By Vu Le   May 21, 2017 | 05:00 pm GMT+7
Saigon housing market slows as insiders warn of crash
The property market in Ho Chi Minh City can turn into a buyers' one without cautionary investment, insiders said. Photo by VnExpress/Lucas Nguyen

Sales in the first quarter fell 13 percent from late last year with a 47 percent drop in the apartment sector.

The residential property market in Ho Chi Minh City has slowed this year, prompting warnings of cautionary investment to prevent a market crash.

Real estate consultancy firm Savills said in a new report that sales in the city's residential sector fell 13 percent in the first quarter from a five-year high in the fourth quarter of last year.

Transaction volume in the top tier segment slid 50 percent while the middle-range fell 35 percent. Affordable housing, mostly in outlying areas like districts 6, 8, Tan Phu and Binh Tan bucked the trend by rising 10 percent and accounting for 62 percent of sales.

A recent report from real estate group CBRE also painted a quiet market in the country's largest city of 12 million people.

Figures from the company showed that during the first three months, transaction volume for apartments in the city dropped 47 percent from the previous quarter and 29 percent from the same period last year.

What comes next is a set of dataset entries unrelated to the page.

-- ==== Sys2Proof/Syntax.lean ====
section
/-!
DEFINITION. The commands of the block: one constructor for each row of the spec's opcode table.

Operands name who or what the command is about; everything else a command needs stands in the state.  Conventions:
`q` a queue; `c` a physical core (d × 672 + index, R14); `s` a stack; `d`, `dp` a die pair; `a` an asterism; `port` a
CXL port; `fn` a virtual function, port × 256 + half × 128 + VF; `path` a set-up access path (0 to 3 BAR0 of
function 0 of a CXL port, 4 the module controller, R543); `id` a command in flight; `i` a position in the list of messages the command is
about; `m` a management command firmware has taken.  Measured quantities (a temperature, a power, an energy) are
operands, for they come from outside the block.
-/

namespace Sys2Proof

/-- An answer to ENTER (R410): accept, delay by microseconds, or refuse with a reason of Table 13-3. -/
inductive EnterAnswer where
  | accept
  | delay (us : Nat)
  | refuse (reason : Nat)
  deriving DecidableEq, Repr

/-- What the manifest of a firmware image says, and what its signatures prove (Tables 16-2, 16-5).  The arithmetic of the
signatures is not restated here, so whether one verifies is an operand. -/
structure Manifest where
  /-- Check 2 finds its layout right, the floors and the length apart. -/
  wellFormed : Bool
  devKey : Bool
  /-- DORSYN_SIG verifies under the key that DEVKEY names. -/
  dorsynOk : Bool
  ownerSig : Bool
  /-- OWNER_SIG verifies under OWNER_KEY, whose SHA-512 is `ownerHash`. -/
  ownerOk : Bool
  ownerHash : Nat
  svnB : Nat
  svnR : Nat
  floorB : Nat
  floorR : Nat
  total : Nat
  /-- BOOT_HASH, RUN_HASH and POL_HASH, as one number. -/
  hashes : Nat
  deriving DecidableEq, Repr

/-- A Dorsyn production image with security versions and floors 0 and no owner signature. -/
def Manifest.plain : Manifest where
  wellFormed := true
  devKey := false
  dorsynOk := true
  ownerSig := false
  ownerOk := false
  ownerHash := 0
  svnB := 0
  svnR := 0
  floorB := 0
  floorR := 0
  total := 65536
  hashes := 0

/-- What ECC finds in a codeword as it is read (R144, R145): the DRAM's doing, hence an operand. -/
inductive Ecc where
  | clean
  | corrected
  | uncorrectable
  deriving DecidableEq, Repr
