-- ==== Sys2Proof/Machine/Regs.lean ====
section
/-!
DEFINITION. The set-up register space (chapter Set-Up Register Space, with the register tables of every chapter).

A register field is named as the manual names it: register, then field; its value is an offset in the set-up space and
a bit range.  `RegSpec` holds what a register's table says of its access and of its value at reset (R541 to R547).
Reset words that Table 18-3 takes from the part or from flash and the manual does not state are those of a new part
(assumption log, entry 12): DESIGN CHOICE.
-/

namespace Sys2Proof.Machine

/-- A register field: offset of its register in the set-up space, low bit, width. -/
structure Fld where
  off : Nat
  lo : Nat
  w : Nat
  deriving DecidableEq, Repr

/-! ### Values at reset that a table gives for each instance -/

/-- VTEST of operating point k, mV: the typical column of Table 13-6 (log entry 12). -/
def vtestTypical (k : Nat) : Nat := [600, 640, 670, 705, 740, 775, 815, 860].getD k 0
/-- VMAX of operating point k, mV (Table 13-6). -/
def vmax (k : Nat) : Nat := [700, 740, 770, 805, 840, 875, 915, 960].getD k 0

/-- Bridge at port j (0 east, 1 west, 2 vertical) of die pair d, 15 when the port is absent (Table 0-7). -/
def brgBridge (d j : Nat) : Nat :=
  match j with
  | 0 => if d % 4 < 3 then d / 4 * 3 + d % 4 else 15
  | 1 => if 0 < d % 4 then d / 4 * 3 + d % 4 - 1 else 15
  | _ => 6 + d % 4

/-- Next hop from die pair d to die pair e (R240): 0 east, 1 west, 2 vertical, 3 local. -/
def brgNext (d e : Nat) : Nat :=
  if d % 4 < e % 4 then 0 else if e % 4 < d % 4 then 1 else if d / 4 ≠ e / 4 then 2 else 3

/-- Table 8-6, by class. -/
def classGuar (k : Nat) : Nat := if k < 4 then 1 else 0
/-- Table 8-6, BASEPRI. -/
def classBasePri (k : Nat) : Nat := [12, 10, 8, 6, 4, 3, 2, 1].getD k 0
/-- Table 8-6, TARGET in 8 ns. -/
def classTarget (k : Nat) : Nat := [250, 500, 1000, 2000].getD k 4095
/-- Table 8-6, READ_BUDGET. -/
def classReads (k : Nat) : Nat := if k < 4 then 2048 else if k < 6 then 1024 else 512
/-- Table 8-6, WRITE_BUDGET. -/
def classWrites (k : Nat) : Nat := if k < 4 then 1024 else if k < 6 then 512 else 256
/-- Table 8-6, CHAN_CREDITS. -/
def classCredits (k : Nat) : Nat := if k < 4 then 32 else if k < 6 then 16 else 8
/-- Table 8-6, BE_SHARE. -/
def classShare (k : Nat) : Nat := if k < 4 then 0 else 1
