/-! ### Step fields -/

/-- OP of a step. -/
def sOp (w : StepWord) : Nat := fld w 0 0 8
/-- FA of a control step. -/
def sFA (w : StepWord) : Nat := fld w 1 0 8
/-- FB of a control step. -/
def sFB (w : StepWord) : Nat := fld w 2 0 8
/-- The SPA of LDA and STAMP, bytes 2 and 3. -/
def sCSpa (w : StepWord) : Nat := fld w 2 0 16
/-- IMM of a control step. -/
def sImm (w : StepWord) : Nat := fld w 4 0 32
/-- IMM2 of a control step. -/
def sImm2 (w : StepWord) : Nat := fld w 8 0 32
/-- STREAM of a transfer step. -/
def sStream (w : StepWord) : Nat := fld w 1 0 3
/-- MODE of a transfer step. -/
def sMode (w : StepWord) : Nat := fld w 1 4 2
/-- WIN of XIN. -/
def sWin (w : StepWord) : Nat := fld w 2 0 8
/-- OFFREG of a transfer step. -/
def sOffReg (w : StepWord) : Nat := fld w 3 0 4
/-- The SPA at offset 4: transfer, accumulator SPA, MMA's A, D of the vector and data forms. -/
def sSpa (w : StepWord) : Nat := fld w 4 0 16
/-- The field at offset 6: MMA's B, PITCH of accumulator steps, A or S of the vector and data forms. -/
def sSix (w : StepWord) : Nat := fld w 6 0 16
/-- The field at offset 8: MMA's SA, B or AUX of the vector and data forms. -/
def sEight (w : StepWord) : Nat := fld w 8 0 16
/-- The field at offset 0xA: MMA's SB, C or ROWS of the vector and data forms. -/
def sTen (w : StepWord) : Nat := fld w 0xA 0 16
/-- DESC of a transfer step. -/
def sDesc (w : StepWord) : Nat := fld w 8 0 32
/-- OFFMUL of a transfer step. -/
def sOffMul (w : StepWord) : Nat := fld w 0xC 0 32
/-- ENG of a matrix or accumulator step. -/
def sEng (w : StepWord) : Nat := fld w 1 0 2
/-- ZERO of MMA. -/
def sZero (w : StepWord) : Bool := fld w 1 2 1 == 1
/-- RND of MMA. -/
def sMmaRnd (w : StepWord) : Nat := fld w 1 3 3
/-- RND of ACCRD. -/
def sAccRnd (w : StepWord) : Nat := fld w 1 2 3
/-- SAT of ACCRD. -/
def sAccSat (w : StepWord) : Bool := fld w 1 5 1 == 1
/-- FMTA of MMA, FMT of ACCRD. -/
def sFmtA (w : StepWord) : Nat := fld w 2 0 4
/-- FMTB of MMA. -/
def sFmtB (w : StepWord) : Nat := fld w 2 4 4
/-- DOFF of an accumulator step. -/
def sDoff (w : StepWord) : Nat := fld w 3 0 6
/-- ALPHA of ACCRD. -/
def sAlpha (w : StepWord) : Nat := fld w 8 0 32
/-- M of a matrix or accumulator step: MM1 + 1. -/
def sM (w : StepWord) : Nat := fld w 0xC 0 8 + 1
/-- I0 of a matrix or accumulator step. -/
def sI0 (w : StepWord) : Nat := fld w 0xD 0 8
/-- K of MMA. -/
def sK (w : StepWord) : Nat := fld w 0xE 0 16
/-- VOP code. -/
def sVop (w : StepWord) : Nat := fld w 1 0 6
/-- COND of CMP. -/
def sCond (w : StepWord) : Nat := fld w 1 6 2
/-- RND of a vector step. -/
def sVRnd (w : StepWord) : Nat := fld w 2 0 3
/-- FTZ of a vector step. -/
def sFtz (w : StepWord) : Bool := fld w 2 3 1 == 1
/-- SAT of a vector step. -/
def sVSat (w : StepWord) : Bool := fld w 2 4 1 == 1
/-- BCB of a vector step. -/
def sBcb (w : StepWord) : Bool := fld w 2 5 1 == 1
/-- BCC of a vector step. -/
def sBcc (w : StepWord) : Bool := fld w 2 6 1 == 1
/-- FMTS of a vector step. -/
def sFmtS (w : StepWord) : Nat := fld w 3 0 4
/-- FMTD of a vector step. -/
def sFmtD (w : StepWord) : Nat := fld w 3 4 4
/-- N of a vector step, COLS of a data step. -/
def sN (w : StepWord) : Nat := fld w 0xC 0 16
/-- IMM16 of a vector step, PITCH of a data step. -/
def sImm16 (w : StepWord) : Nat := fld w 0xE 0 16
/-- ESZ of a data step. -/
def sEsz (w : StepWord) : Nat := fld w 1 0 2
/-- TR of VMOV. -/
def sTr (w : StepWord) : Bool := fld w 1 2 1 == 1
/-- VALHI of VFILL. -/
def sValHi (w : StepWord) : Nat := fld w 2 0 16

/-- What executes a step (Table 3-5). -/
inductive SUnit where
  | seq
  | eng (e : Nat)
  | vec
  | xfer
  deriving DecidableEq, Repr

/-- The unit of a step, if its OP is in Table 3-5. -/
def stepUnit (w : StepWord) : Option SUnit :=
  match sOp w with
  | 0x0F | 0x10 | 0x11 => some .xfer
  | 0x20 | 0x21 | 0x22 | 0x23 => some (.eng (sEng w))
  | 0x30 | 0x31 | 0x32 | 0x33 | 0x34 => some .vec
  | op => if op ≤ 0x0E then some .seq else none

/-! ### Check 4: reserved fields (R69, R78 to R82, R56) -/

/-- Vector operations that round with the step's RND (R56). -/
def vopRounds (op : Nat) : Bool := op ≤ 0x03 || op == 0x0A || op == 0x0B || op == 0x0C || op == 0x0E
/-- Operations to which BCB applies (R82). -/
def vopBcb (op : Nat) : Bool := op ≤ 0x05 || op == 0x08 || op == 0x09
/-- Operations to which BCC applies (R82). -/
def vopBcc (op : Nat) : Bool := op == 0x00 || op == 0x09
/-- Is the code one of Table 2-10? -/
def vopOk (op : Nat) : Bool := op ≤ 0x1A || op == 0x3F

/-- Are a step's reserved fields zero, as check 4 counts them? -/
def stepClean (w : StepWord) : Bool :=
  match sOp w with
  | 0x00 | 0x01 => allZero w [(1, 0, 120)]
  | 0x02 => allZero w [(1, 2, 6), (2, 4, 4), (3, 0, 8), (8, 0, 64)]
  | 0x03 => allZero w [(1, 2, 6), (2, 0, 112)]
  | 0x04 => allZero w [(1, 4, 4), (2, 0, 16), (8, 0, 64)]
  | 0x05 | 0x06 => allZero w [(1, 4, 4), (2, 4, 4), (3, 0, 8), (8, 0, 64)]
  | 0x07 => allZero w [(1, 4, 4), (2, 4, 4), (3, 0, 8), (0xC, 0, 32)]
  | 0x08 => allZero w [(1, 6, 2), (2, 0, 112)]
  | 0x09 => allZero w [(1, 3, 5), (2, 4, 4), (3, 0, 8), (8, 0, 64)]
  | 0x0A => allZero w [(1, 3, 5), (2, 0, 16), (8, 0, 64)]
  | 0x0B => allZero w [(2, 0, 112)]
  | 0x0C => allZero w [(1, 0, 24), (8, 0, 64)]
  | 0x0D => allZero w [(1, 0, 8), (8, 0, 64)]
  | 0x0E => allZero w [(1, 4, 4), (8, 0, 64)]
  | 0x0F => allZero w [(1, 3, 5), (2, 0, 112)]
  | 0x10 => allZero w [(1, 3, 5), (3, 4, 4), (6, 0, 16)]
  | 0x11 => allZero w [(1, 3, 1), (1, 6, 2), (2, 0, 8), (3, 4, 4), (6, 0, 16)] && sMode w != 3
  | 0x20 => allZero w [(1, 6, 2), (3, 0, 8)]
  | 0x21 => allZero w [(1, 2, 6), (2, 0, 8), (3, 6, 2), (8, 0, 32), (0xE, 0, 16)]
  | 0x22 => allZero w [(1, 6, 2), (2, 4, 4), (3, 6, 2), (0xE, 0, 16)]
  | 0x23 => allZero w [(1, 2, 6), (2, 0, 80), (0xE, 0, 16)]
  | 0x30 =>
    let op := sVop w
    fld w 2 7 1 == 0 &&
    (!vopOk op || ((op == 0x08 || sCond w == 0) && (op == 0x0B || !sVSat w) && (op == 0x0A || sImm16 w == 0) &&
      (op == 0x0B || op == 0x0D || sFmtS w == 0) && (op == 0x0B || op == 0x0C || sFmtD w == 0) &&
      (vopRounds op || sVRnd w == 0) && (vopBcb op || !sBcb w) && (vopBcc op || !sBcc w)))
  | 0x31 => allZero w [(1, 3, 5), (2, 0, 16)] && sEsz w != 3
  | 0x32 => allZero w [(1, 2, 6), (6, 0, 16)] && sEsz w != 3
  | 0x33 | 0x34 => allZero w [(1, 2, 6), (2, 0, 16)] && sEsz w != 3
  | _ => false

/-! ### Checks 5 to 11 -/

/-- Check 5: format, rounding and VOP codes. -/
def stepCodes (w : StepWord) : Bool :=
  match sOp w with
  | 0x20 =>
    (match Fmt.ofCode (sFmtA w), Fmt.ofCode (sFmtB w) with
     | some a, some b => (pairGroup a b).isSome
     | _, _ => false) && sMmaRnd w ≤ 1
  | 0x22 => sFmtA w ≤ 5 && sAccRnd w ≤ 4
  | 0x30 =>
    let op := sVop w
    vopOk op && (!vopRounds op || sVRnd w ≤ (if op == 0x0B || op == 0x0C then 4 else 3)) &&
    (op != 0x0B || (sFmtS w ≤ 5 && sFmtD w ≤ 5)) &&
    (op != 0x0C || (6 ≤ sFmtD w && sFmtD w ≤ 8)) && (op != 0x0D || (6 ≤ sFmtS w && sFmtS w ≤ 8))
  | _ => true

/-- Check 6: the header names the step's unit. -/
def stepUnits (engines : Nat) (vector xfer : Bool) (w : StepWord) : Bool :=
  match stepUnit w with
  | some (.eng e) => bit engines e
  | some .vec => vector
  | some .xfer => xfer
  | _ => true

/-- Check 7: accumulator rows and K. -/
def stepRows (w : StepWord) : Bool :=
  match sOp w with
  | 0x20 => sI0 w + sM w ≤ 256 && sK w != 0 && (sFmtA w < 6 || sK w % 32 == 0)
  | 0x21 | 0x22 | 0x23 => sI0 w + sM w ≤ 256
  | _ => true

According to CBRE, the housing markets in both Ho Chi Minh City and Hanoi are growing, but without caution, could slow down and turn into buyers’ markets with oversupply and falling prices, like in Phnom Penh and Singapore.

Duong Thuy Dung, director of CBRE Vietnam, said the market in Ho Chi Minh City has shown signs of a slowdown and the question is how long it will be able to maintain a safe distance from crashing.

At the same time, the land segment in the southern city has heated up. A report from local real estate firm DKRA showed that land prices in the city have risen on average 10 percent per month this year.

However, the Ho Chi Minh City Real Estate Association earlier this month said the land fever was fake and had been fueled by speculators. It has asked government agencies to intervene to prevent the bubble from bursting.